I want to thank you for being so gracious with your time. You and I have a ton to do on this Instagram strategy. We have to get this thing beefed up and cooking, and I need to teach you ManyChat, so I have all of those on my list. Any closing thoughts for you, Perry?
Perry Milou: No, it's been great. I've been wanting the opportunity to speak with you and say hi and share, and it's just a blessing. It's great. This is such a, signing up for the website and getting the site moving, but then having the hardships within everything that you have to do. I've been at it a long time, but I'm still a novice at what I'm doing through my social media, and you could see it, but my social media is working, but I'm still a novice at it.
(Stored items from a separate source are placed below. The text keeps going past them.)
/-- R402: the RINGMAP record. -/
def Eff.ringmapOk (e : Eff) : Bool :=
  match e.ringmap with
  | none => true
  | some p =>
    let ms := e.members
    let n := ms.length
    p.length == 32 + 16 * n && leAt p 0 4 == 1 && n != 0 && decide (1 ≤ leAt p 5 1) && decide (leAt p 5 1 ≤ 15) && decide (1 ≤ leAt p 6 1)
      && decide (leAt p 6 1 ≤ 8) && decide (leAt p 7 1 ≤ 1) && ((List.range 8).all fun f => decide (leAt p (0x0C + 2 * f) 2 ≤ 1476))
      && leAt p 0x1C 4 == 0 && allDifferent (ms.map (·.addr))
      && ((List.range n).all fun i => leAt p (0x2E + 16 * i) 2 == 0 && decide (leAt p (0x23 + 16 * i) 1 ≤ 1))
      && (ms.all fun x => x.addr != 0 && decide (1 ≤ x.nsub) && decide (x.nsub ≤ 16) && decide (x.frame < leAt p 6 1)
        && decide (x.fofs + sliceSize x ≤ leAt p (0x0C + 2 * x.frame) 2))
      && ((List.range 8).all fun f => noneMeet ((ms.filter fun x => x.frame == f).map fun x => (x.fofs, sliceSize x)))
      && (e.m 0x80 1 != 1 || e.budgetOk)
where
  sliceSize (x : MapEntry) : Nat := 4 + 36 * x.nsub + (if x.safe then 48 else 0)

/-- R402: the remote entries against RINGMAP. -/
def Eff.remoteOk (e : Eff) : Bool :=
  let rs := (below 256 fun n => ent (e.entry n) 0x010 == 2).map e.entry
  (rs.all fun x => match e.members.find? fun m => m.addr == ent x 0x380 with
    | some m => decide (ent x 0x381 < m.nsub) && leAt x 0x384 4 == m.mident && leAt x 0x388 4 == m.mcrc
    | none => false)
  && allDifferent (rs.map fun x => ent x 0x380 * 256 + ent x 0x381)

/-! ### Axis entries, cam tables and slot schedules -/

/-- R73: entry `n`; R110 also bounds entries without a record. -/
def Eff.entryOk (e : Eff) (n : Nat) : Bool :=
  (e.entry n).length == 1024 && entryNamed n (e.entry n) && Machine.entryOk e.env n (e.entry n)

/-- R149: the cam tables in force. -/
def Eff.camsOk (e : Eff) : Bool :=
  decide (e.cams.length ≤ 256) && decide ((e.cams.map fun c => c.2.length).sum ≤ 0x800000)
    && e.cams.all fun c => CamTable.ok { camId := c.1, payload := c.2 }

/-- R178: the period of a section of an entry. -/
def sectPeriod (x : List Byte) (sect : Nat) : Nat :=
  leAt x 0x204 4 * (match sect with | 1 => ent x 0x203 | 2 => ent x 0x202 | _ => ent x 0x201)

/-- R188: the write phase of an entry in 250 ps, and its PWM period in ns. -/
def entryPwm (x : List Byte) : Nat := if ent x 0x200 = 2 then leAt x 0x20C 4 else sectPeriod x 3
def entryWph (x : List Byte) : Nat := ent x 0x208 * (entryPwm x * 4) / 256

/-- R185 checks 2, 3, 4 and 6, R231, R233: slot `t` of engine `k` with the program `ws`. -/
def Eff.slotOk (e : Eff) (k : Nat) (ws : List Nat) (t : Slot) : Bool :=
  if h : k < 8 ∧ t.ctx < 4 then
    let x := e.entry (4 * k + t.ctx)
    let nb := if ent x 0x021 = 1 then 2 else 3
    let tw := entryWph x
    ent x 0x010 == 1 && decide (1 ≤ t.sect) && decide (t.sect ≤ 3) && !(t.sect == 3 && ent x 0x200 != 1) && t.per == sectPeriod x t.sect
      && decide (16 ≤ t.ofs) && decide (t.ofs + t.len ≤ t.per)
      && (match scanProgram ⟨4 * k + t.ctx, by omega⟩ ws 4097 t.entry [] {} with
        | some p => decide (p.cycles + 4 ≤ t.len) && outputsOk p t.sect nb
            && !(t.sect == 2 && bit (ent x 0x300) 0 && (decide (t.ofs < 48) || p.times 0x21 == 0))
            && !(t.sect == 2 && bit (ent x 0x350) 0 && p.times 0x22 == 0)
        | none => false)
      && (t.sect != 3 || (decide (4 * (t.ofs + t.len + 32) ≤ tw) && decide (tw + 4 * 64 ≤ 4 * entryPwm x)))
  else false

/-- R185: the slot schedule of engine `k`, against its contexts in use. -/
def Eff.schedOk (e : Eff) (k : Nat) : Bool :=
  let used := below 4 fun c => ent (e.entry (4 * k + c)) 0x010 == 1
  match tabFind e.scheds k with
  | none => used.isEmpty
  | some p =>
    let sl := schedSlots p
    let ws := schedWords p
    decide (k < 8) && decide (1 ≤ leAt p 1 1) && decide (leAt p 1 1 ≤ 32) && decide (1 ≤ leAt p 2 2) && decide (leAt p 2 2 ≤ 4096)
      && p.length == 16 + 16 * leAt p 1 1 + 4 * leAt p 2 2 && allZero (slice p 4 12)
      && ((List.range (leAt p 1 1)).all fun i => leAt p (0x1E + 16 * i) 2 == 0)
      && (sl.all fun t => e.slotOk k ws t) && allApart sl
      && (used.all fun c =>
        let x := e.entry (4 * k + c)
        let count := fun sect => (sl.filter fun t => t.ctx == c && t.sect == sect).length
        let l := 0x0004 + 16 * (4 * k + c)
        count 1 == 1 && count 2 == 1 && count 3 == (if ent x 0x200 = 1 then 1 else 0)
          && (ent x 0x200 != 2 || (decide (4 * 96 ≤ entryWph x) && decide (entryWph x + 4 * 64 ≤ 4 * entryPwm x)
            && decide (2 * (leAt e.leash (l + 8) 2 + leAt e.leash (l + 10) 2) ≤ 4 * entryPwm x))))

/-! ### LEASH, LEASH_LOWER (R106) and DIOTAB (R447) -/

/-- R106: the bytes of LEASH that are not reserved. -/
def leashNamed : List (Nat × Nat) :=
  [(0, 4)] ++ ((List.range 32).map fun a => (4 + 16 * a, 14)) ++ ((List.range 8).map fun k => (0x204 + 8 * k, 6)) ++ [(0x244, 6160)]

/-- R105, R106: the LEASH record; the duty ceilings are at most 0x100 and PCFG holds ENV alone. Its reserved bytes are zero, or the cause is
0xB (DEDUCED, log 84). -/
def Eff.leashOk (e : Eff) : Bool :=
  let p := e.leash
  p.length == 6740 && leAt p 0 4 == 1 && reservedZero p 0 6740 leashNamed
    && ((List.range 32).all fun a => decide (leAt p (4 + 16 * a + 6) 2 ≤ 0x100))
    && ((List.range 8).all fun k => decide (leAt p (0x204 + 8 * k) 2 ≤ 0x100))
    && (List.range 256).all fun n => decide (leAt p (0x254 + 24 * n + 20) 4 ≤ 1)

/-- R93, R106: the LEASH_LOWER payload `l` raises nothing above LEASH `b`. -/
def lowerOk (b l : List Byte) : Bool :=
  let same := fun o n => slice b o n == slice l o n
  let ceil := fun o n => decide (leAt l o n ≤ leAt b o n)
  let floor := fun o n => decide (leAt b o n ≤ leAt l o n)
  l.length == 6740 && same 0 4
    && ((List.range 32).all fun a =>
      let o := 4 + 16 * a
      ceil o 2 && ceil (o + 2) 2 && same (o + 4) 2 && ceil (o + 6) 2 && floor (o + 8) 2 && floor (o + 10) 2 && same (o + 12) 4)
    && ((List.range 8).all fun k =>
      let o := 0x204 + 8 * k
      ceil o 2 && floor (o + 2) 2 && floor (o + 4) 2 && same (o + 6) 2)
    && ([0x244, 0x24C].all fun o => leAt l o 8 &&& leAt b o 8 == leAt l o 8)
    && (List.range 256).all fun n =>
      let o := 0x254 + 24 * n
      ceil o 4 && decide (leAtS b (o + 4) 8 ≤ leAtS l (o + 4) 8) && decide (leAtS l (o + 12) 8 ≤ leAtS b (o + 12) 8) && same (o + 20) 4

/-- R446, R447: the DIO table. -/
def Eff.dioOk (e : Eff) : Bool :=
  let p := e.dio
  let ev := leAt p 4 4
  p.length == 1096 && leAt p 0 4 == 1 && ev &&& 0x7FFFFFC0 == 0
    && (!(bit ev 31) || e.m (0x301 + 8 * (ev % 64)) 1 == 3)
    && ((List.range 8).all fun g =>
      let o := 8 + 8 * g
      decide (2 ≤ leAt p o 1) && decide (leAt p o 1 ≤ 250) && allZero (slice p (o + 1) 7)
        && decide (((List.range 8).filter fun i => bit (leAt p (0x48 + 16 * (8 * g + i) + 3) 1) 1).length ≤ 2))
    && (List.range 64).all fun c =>
      let o := 0x48 + 16 * c
      let b := fun i => leAt p (o + i) 1
      decide (b 0 ≤ 2) && (b 1 == 1 || b 1 == 3) && decide (b 2 ≤ 7) && b 3 &&& 0xC4 == 0
        && (if b 0 = 2 then b 4 != 0 else b 4 == 0) && allZero (slice p (o + 5) 3)
        && !(b 0 == 0 && b 3 &&& 3 != 0) && !(b 0 == 1 && b 3 &&& 0x30 != 0)

/-! ### ACQSET (R358, R359, R376) -/

/-- R376: the acquisition presets. -/
def Eff.acqOk (e : Eff) : Bool :=
  match e.acq with
  | none => true
  | some p =>
    let wexp := fun c => leAt p (0x98 + 32 * c + 20) 1
    p.length == 2200 && leAt p 0 4 == 1
      && ((List.range 64).all fun c => (decide (wexp c ≤ 0xA) || wexp c == 0xF) && allZero (slice p (0x98 + 32 * c + 21) 11))
      && decide (256 + ((List.range 64).map fun c => if wexp c ≤ 0xA then 2 ^ wexp c else 0).sum ≤ 4096)
      && (List.range 64).all fun c =>
        let o := 0x98 + 32 * c
        let f := leAt p (o + 8) 4
        let size := ((List.range 4).map fun i => b2n (bit f (24 + i))).sum * sigWidth (leAt p (o + 3) 1)
        !(bit f 31) || (divides9 (leAt p (o + 4) 4) && bandwidthOk size (leAt p (o + 4) 4) (wexp c))

/-! ### SAFETY (R453, R454) -/

/-- A little-endian field of SAFETY. -/
def Eff.s (e : Eff) (o n : Nat) : Nat := leAt e.safety o n

/-- R454: SRC of a function of kind `k`. -/
def Eff.srcOk (e : Eff) (k src : Nat) : Bool :=
  if src = 0xFFFF then decide (4 ≤ k)
  else if bit src 15 then
    let n := src / 128 % 64
    src / 8192 % 4 == 0 && decide (n < e.s 0x3C 1) && decide (src % 128 < 8 * e.s (0xB08 + 16 * n) 1)
  else decide (src < 16) && e.s (0x40 + 8 * src) 1 != 0

/-- R454: a function. -/
def Eff.functionOk (e : Eff) (f : Nat) : Bool :=
  let o := 0x100 + 32 * f
  let k := e.s o 1
  decide (k ≤ 6) && (k == 0 ||
    (decide (e.s (o + 1) 1 ≤ 1) && e.srcOk k (e.s (o + 2) 2) && decide (e.s (o + 5) 1 ≤ 1)
      && !((k == 2 || k == 3) && !(decide (10 ≤ e.s (o + 6) 2) && decide (e.s (o + 6) 2 ≤ 30000)))
      && !(k == 3 && decide (e.s (o + 6) 2 < e.s (o + 8) 2))
      && (decide (k < 3) || (below 32 (bit (e.s (o + 0x0C) 4))).all fun a => decide (e.s (0x500 + 48 * a) 1 ≤ 0x21))))
    && e.s (o + 0x0A) 2 == 0 && e.s (o + 0x18) 8 == 0

/-- R462, R463: the axes that some function monitors. -/
def Eff.monitored (e : Eff) : List Nat :=
  below 32 fun a => (List.range 32).any fun f => decide (3 ≤ e.s (0x100 + 32 * f) 1) && bit (e.s (0x10C + 32 * f) 4) a

/-- R454: the monitor entry of a monitored axis. -/
def Eff.monitorOk (e : Eff) (a : Nat) : Bool :=
  let o := 0x500 + 48 * a
  let p2 := e.s (o + 1) 1
  p2 == 0xFF || (decide (p2 ≤ 0x21) && fbCfgOk (e.s (o + 2) 1) (e.s (o + 3) 1) (slice e.safety (o + 0x10) 28)
    && (List.range 32).all fun n => !(ent (e.entry n) 0x010 == 1 && ent (e.entry n) 0x080 == p2))

/-- R454: a safe output. -/
def Eff.outputOk (e : Eff) (k : Nat) : Bool :=
  let o := 0xC0 + 8 * k
  let md := e.s o 1
  let f := 0x100 + 32 * e.s (o + 1) 1
  decide (md ≤ 2) && (md == 0 || decide (e.s (o + 1) 1 < 32)) && decide (e.s (o + 2) 1 ≤ 1) && allZero (slice e.safety (o + 3) 5)
    && !(md == 2 && ((bit (e.s (f + 2) 2) 15 && e.s (f + 2) 2 != 0xFFFF) || decide (4 ≤ e.s f 1)))

/-- R454: a connection. -/
def Eff.connOk (e : Eff) (n : Nat) : Bool :=
  let o := 0xB00 + 16 * n
  let peer := e.s o 1
  decide (1 ≤ e.s (o + 1) 1) && decide (e.s (o + 1) 1 ≤ 16) && decide (2 ≤ e.s (o + 2) 2) && decide (e.s (o + 2) 2 ≤ 1000)
    && e.s (o + 4) 4 != 0 && decide (e.s (o + 8) 1 ≤ 16) && allZero (slice e.safety (o + 9) 7)
    && (match e.m 0x80 1 with
      | 1 => e.members.any fun m => m.addr == peer && m.safe
      | 2 => peer == 0
      | _ => true)
    && decide (3 * e.s (o + 1) 1 * e.m 0x84 4 ≤ e.s (o + 2) 2 * 1000000)

/-- R453, R454: the SAFETY record. -/
def Eff.safetyOk (e : Eff) : Bool :=
  let nc := e.s 0x3C 1
  let cs := (List.range nc).map fun n => 0xB00 + 16 * n
  e.safety.length == 3840 && e.s 0 2 == 1 && e.s 2 2 == 0 && decide (nc ≤ 64) && e.s 0x3D 3 == 0
    && !(e.m 0x80 1 == 2 && decide (1 < nc))
    && ((List.range 16).all fun i =>
      let o := 0x40 + 8 * i
      decide (e.s o 1 ≤ 2) && (e.s o 1 == 0 || (decide (5 ≤ e.s (o + 2) 2) && decide (e.s (o + 2) 2 ≤ 500))) && e.s (o + 1) 1 == 0
        && e.s (o + 4) 4 == 0)
    && (List.range 8).all e.outputOk && (List.range 32).all e.functionOk && e.monitored.all e.monitorOk
    && ((List.range 32).all fun a => e.s (0x500 + 48 * a + 0x2C) 4 == 0)
    && (List.range nc).all e.connOk && allDifferent (cs.map fun o => e.s o 1) && allDifferent (cs.map fun o => e.s (o + 4) 4)

/-! ### All of them -/

/-- R73, R149, R185: the records of the image under check do not repeat an entry, a cam or an engine, and name one that exists. -/
def Image.distinct (i : Image) : Bool :=
  let num := fun t n => (i.all t).map fun p => leAt p 0 n
  allDifferent (num 0x11 2) && (num 0x11 2).all (fun n => decide (n < 256)) && allDifferent (num 0x12 1) && allDifferent (num 0x13 1)
    && (num 0x13 1).all fun k => decide (k < 8)

/-- R111, R73: no two local entries name one feedback port (log 74). -/
def Eff.portsOk (e : Eff) : Bool :=
  allDifferent (((below 32 fun a => ent (e.entry a) 0x010 == 1 && ent (e.entry a) 0x080 != 0xFF)).map fun a => ent (e.entry a) 0x080)

/-- R75 check 6: the configuration `e` that would be in force with the image `i`. -/
def consistent (i : Image) (e : Eff) : Bool :=
  i.distinct && e.machineOk && (List.range 256).all e.entryOk && e.portsOk && e.camsOk && e.leashOk
    && (match e.lower with | some l => lowerOk e.leash l | none => true)
    && (List.range 8).all e.schedOk && e.boundOk && e.ringmapOk && e.remoteOk && e.dioOk && e.acqOk && e.safetyOk

end Sys2Proof.Machine
end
And I've hired social media experts, they don't know anything about art, they're not niched to what I need. It's such a different beast. It's so different, they last two or three months. They might be nice, they might be able to do a couple little things, so yeah, it's wonderful to have this conversation, and I'm really looking forward to more things happening with you guys.
Patrick Shanahan: Awesome. Thanks to everyone that was watching. It's Friday, everyone, have an absolutely wonderful weekend, and we'll see you again soon for more customer interviews. Thank you, Patrick. It's been a pleasure.